Armed only with his mysterious mental connection to the feral minds of studio executives, the Movie Guru reveals just how good or bad this week's new releases will be:

The Day After Tomorrow (PG-13)
Tornadoes, hurricanes, earthquakes, tidal waves, floods and the dawn of a new ice age are all part of the worst-case scenario if the green house effect and global warming were to reach catastrophic levels. Paleoclimatologist (where do you get a degree in that?) Adrian Hall travels to New York City, which is buried under snow thanks to the start of a new ice age, to look for his son Sam (Jake Gyllenhall). Hall’s the only one trying to get into the frozen Apple, which has most of its population fleeing for warmer latitudes. Written and directed by Roland Emmerich (Independence Day), this big budget disaster pic has all of special effects and cliched one-liners you’d expect.
Now Showing: West Town Mall, Farragut Towne Square, Tinseltown USA, Carmike 10, Foothills 12

Raising Helen (PG-13)
Swingin’ single Helen (Kate Hudson) is on the verge of getting a major promotion at a big-name New York modeling agency when life throws her a doozy: suddenly, she’s the guardian of her sister’s three kids. She goes from being the coolest aunt in Manhattan to a mom on the verge of a nervous breakdown. Helping the transition is her sister (Joan Cusack) and Pastor Dan (John Corbett). With direction from Garry Marshall (Pretty Woman, The Princess Diaries), the luminous Hudson may fulfill her potential for the first time since Almost Famous.
Now Showing: Knoxville Center, Farragut Towne Square, Tinseltown USA, Wynnsong 16, Foothills 12

Soul Plane (R)
After Dakwon (Kevin Hart) wins a $600 million dollar settlement for the death of his dog from an airline company, he decides to buy his own commercial airline and call it N.W.A. His new airline, marketed towards African Americans, features stripper stewardesses, an on-board dance club and a bathroom attendant. Flights captained by none other than Snoop Dogg leave from LA’s brand new Terminal X. Things get interesting when a white family headed by Tom Arnold is routed on board from a different airline. MCA is trying to market this film as a urban Airplane!, but don’t expect any real similarities other than they both happen to take place in the friendly skies.
Now Showing: Knoxville Center, Tinseltown USA, Wynnsong 16, Foothills 12

Super Series

Although it’s colder and more static than film, television does have a few advantages over the big screen, the most obvious being that it has more time to stretch out. And, in many ways, TV is more ideal for the adaptation of literature, because it can be tackled in serial format and because it relies more on dialogue.

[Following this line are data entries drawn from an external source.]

-- ==== Sys2Proof/Machine/Lines.lean ====
section
/-! DEFINITION. The input lines: the filter, edges and their actions, SET_LINE, BIND and UNBIND (R99 to R114). -/

namespace Sys2Proof.Machine

/-- Writes a line. -/
def State.putLine (s : State) (l : Fin 8) (line : Line) : State :=
  { s with lu := { s.lu with lines := s.lu.lines.set l line } }

/-! ### Edges -/

/-- Whether a change of the filtered level to `level` is an edge under an edge select (R101). -/
def EdgeSelect.admits : EdgeSelect → Bool → Bool
  | .none, _ => false
  | .rise, level => level
  | .fall, level => !level
  | .both, _ => true

/-- A record bound to a line (R104). -/
def RecordOf.boundTo (r : Record) (l : Fin 8) : Bool := r.trigger.any fun t => t.line == l

/-- The trigger action of the record of slot `i` at `t`; a record to which it does not apply is passed over (R108 to R111). -/
def State.edgeAction (s : State) (t : Time) (i : Fin 256) : State :=
  match s.recordAt i with
  | none => s
  | some r =>
    match r.trigger with
    | none => s
    | some trigger =>
      match trigger.action with
      | .start => (r.start? t).elim s (s.putRecord i)
      | .restart => (r.restart? t).elim s (s.putRecord i)
      | .renew => if r.kind.supervises then (s.renewAt i r t).elim s (·.1) else s

/-- An edge on a line: in RUN each bound record is acted on in ascending slot order at one Now (R108); in HOLD, PARKED and
RECOVERED the line is added to the ignored-edge set (R101, R113). -/
def State.edge (s : State) (l : Fin 8) : State :=
  match s.pr.power with
  | .run => (s.slotsWhere fun r => r.boundTo l).foldl (fun s' i => s'.edgeAction s.td.now i) s
  | .loading => s
  | .hold | .parked | .recovered => { s with lu := { s.lu with ignored := s.lu.ignored ||| (1#8 <<< l.val) } }

/-- A line's candidate of this level is accepted: the filtered level takes it, the candidate becomes absent, and it may be an
edge (R100, R101). -/
def State.accept (s : State) (l : Fin 8) (level : Bool) : State :=
  let line := s.lu.lines[l]
  let s' := s.putLine l { line with level := level, candidate := none }
  if line.config.edgeSelect.admits level then s'.edge l else s'

/-- CANDIDATE_ACCEPTED (R100, R101, R108, R113). With no candidate, and in LOADING, where the filter does not run, there is no
such event (log 6). -/
def execCandidateAccepted (l : Fin 8) (s : State) : Host.Outcome State Fault Refusal :=
  s.event fun s =>
    match s.pr.power, s.lu.lines[l].candidate with
    | .loading, _ => s
    | _, none => s
    | _, some c => s.accept l c.level

/-- SAMPLED_LEVEL_CHANGE (R100): a sample that equals the filtered level removes the candidate; one that differs creates a
candidate when there is none, which a filter width of 0 accepts at that sample (log 10). The filter does not run in LOADING. -/
def execSampledLevelChange (l : Fin 8) (level : Bool) (s : State) : Host.Outcome State Fault Refusal :=
  s.event fun s =>
    let line := s.lu.lines[l]
    match s.pr.power with
    | .loading => s
    | _ =>
      if level = line.level then s.putLine l { line with candidate := none }
      else if line.config.filterWidth = 0 then s.accept l level
      else if line.candidate.isSome then s
      else s.putLine l { line with candidate := some ⟨level, s.refclk⟩ }

/-! ### SET_LINE, BIND and UNBIND -/

/-- SET_LINE at the line unit (R102). -/
def State.setLine (s : State) (line edgeSelect filterWidth : Byte) : Answer :=
  match finOf 8 line, edgeSelectOf edgeSelect, finOf 16 filterWidth with
  | some l, some e, some w =>
    let old := s.lu.lines[l]
    let new : Line :=
      { old with config := ⟨e, w⟩, candidate := old.candidate.map fun c => { c with start := s.refclk } }
    ⟨s.putLine l new, .done, [boolCode new.level, boolCode new.candidate.isSome]⟩
  | _, _, _ => refuse s .badField

/-- SET_LINE (R102). -/
def execSetLine (seq line edgeSelect filterWidth : Byte) (s : State) : Host.Outcome State Fault Refusal :=
  s.request seq .run fun s => s.setLine line edgeSelect filterWidth

/-- A Trigger as BIND and UNBIND report it, or *none* (R105, R106). -/
def triggerOptionBytes (t : Option Trigger) : List Byte := optional 2 (t.map triggerBytes)

/-- BIND at the record table (R105). -/
def State.bindRecord (s : State) (h : Handle) (line action : Byte) : Answer :=
  match s.recordOf h with
  | none => refuse s .badHandle
  | some r =>
    match finOf 8 line, actionOf action with
    | some l, some a =>
      if a == .renew && !r.kind.supervises then refuse s .badKind
      else ⟨s.putRecord h.slot { r with trigger := some ⟨l, a⟩ }, .done, triggerOptionBytes r.trigger⟩
    | _, _ => refuse s .badField

/-- BIND (R105). -/
def execBind (seq : Byte) (h : Handle) (line action : Byte) (s : State) : Host.Outcome State Fault Refusal :=
  s.request seq .run fun s => s.bindRecord h line action

/-- UNBIND at the record table (R106). -/
def State.unbindRecord (s : State) (h : Handle) : Answer :=
  match s.recordOf h with
  | none => refuse s .badHandle
  | some r => ⟨s.putRecord h.slot { r with trigger := none }, .done, triggerOptionBytes r.trigger⟩

/-- UNBIND (R106). -/
def execUnbind (seq : Byte) (h : Handle) (s : State) : Host.Outcome State Fault Refusal :=
  s.request seq .run fun s => s.unbindRecord h

end Sys2Proof.Machine
end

Two of TV’s best literature adaptations are Simon Wincer’s Lonesome Dove and Simon Langton’s Pride and Prejudice. Although vastly different, both are about human communication, and the difficulty of it.

Lonesome Dove was originally written by Larry McMurtry as a screenplay for John Wayne, Henry Fonda and Jimmy Stewart, shelved, later turned into a novel and then finally a 1989 miniseries. The story is about three former Texas Rangers, trying to start anew by making a cattle drive from Texas to Montana where they plan to establish a ranch.

Surprisingly talky for a Western, the movie is enthralling. Robert Duvall seems born to play the part of Gus McCrae, an honorable and goodhearted (if slightly lazy) cowboy. The rest of the cast—Tommy Lee Jones, Robert Urich, Danny Glover, Diane Lane, Angelica Huston, Chris Cooper—also shine, but it’s Duvall’s show without a doubt. With his folksy existentialism and sharp wit, he seems like he’s playing himself.

The cattle drive, marked by the predictable conventions of the genre, focuses on the human failings that lead to them, often caused by the characters’ failure to say what they mean and express what they feel. But this is no touchy-feely melodrama. There’s plenty of blood, and not much of it has any vicarious thrill for the viewer.

Of the many adaptations of the Jane Austen novel Pride and Prejudice, Langton’s 1995 miniseries (originally made for BBC) is considered the masterpiece. Austen’s brilliance comes from the richness of her dialogue, along with her understanding of social conventions and the way people interact, or don’t. Langton is meticulously faithful to the novel and at nearly six hours, he’s got the room to be. Colin Firth and Jennifer Ehle are incomparable as Fitzwilliam Darcy and Elizabeth Bennet. And the supporting cast steals several scenes, especially Alison Steadman, as the doltish, social-climbing Mrs. Bennet. The entire cast brings to life the subtleties of the characters’ pretensions, snobbish jokes, false dignities, and ambitions.

You can watch either Pride and Prejudice or Lonesome Dove over several nights, but once you hit play it’ll be hard to take a break.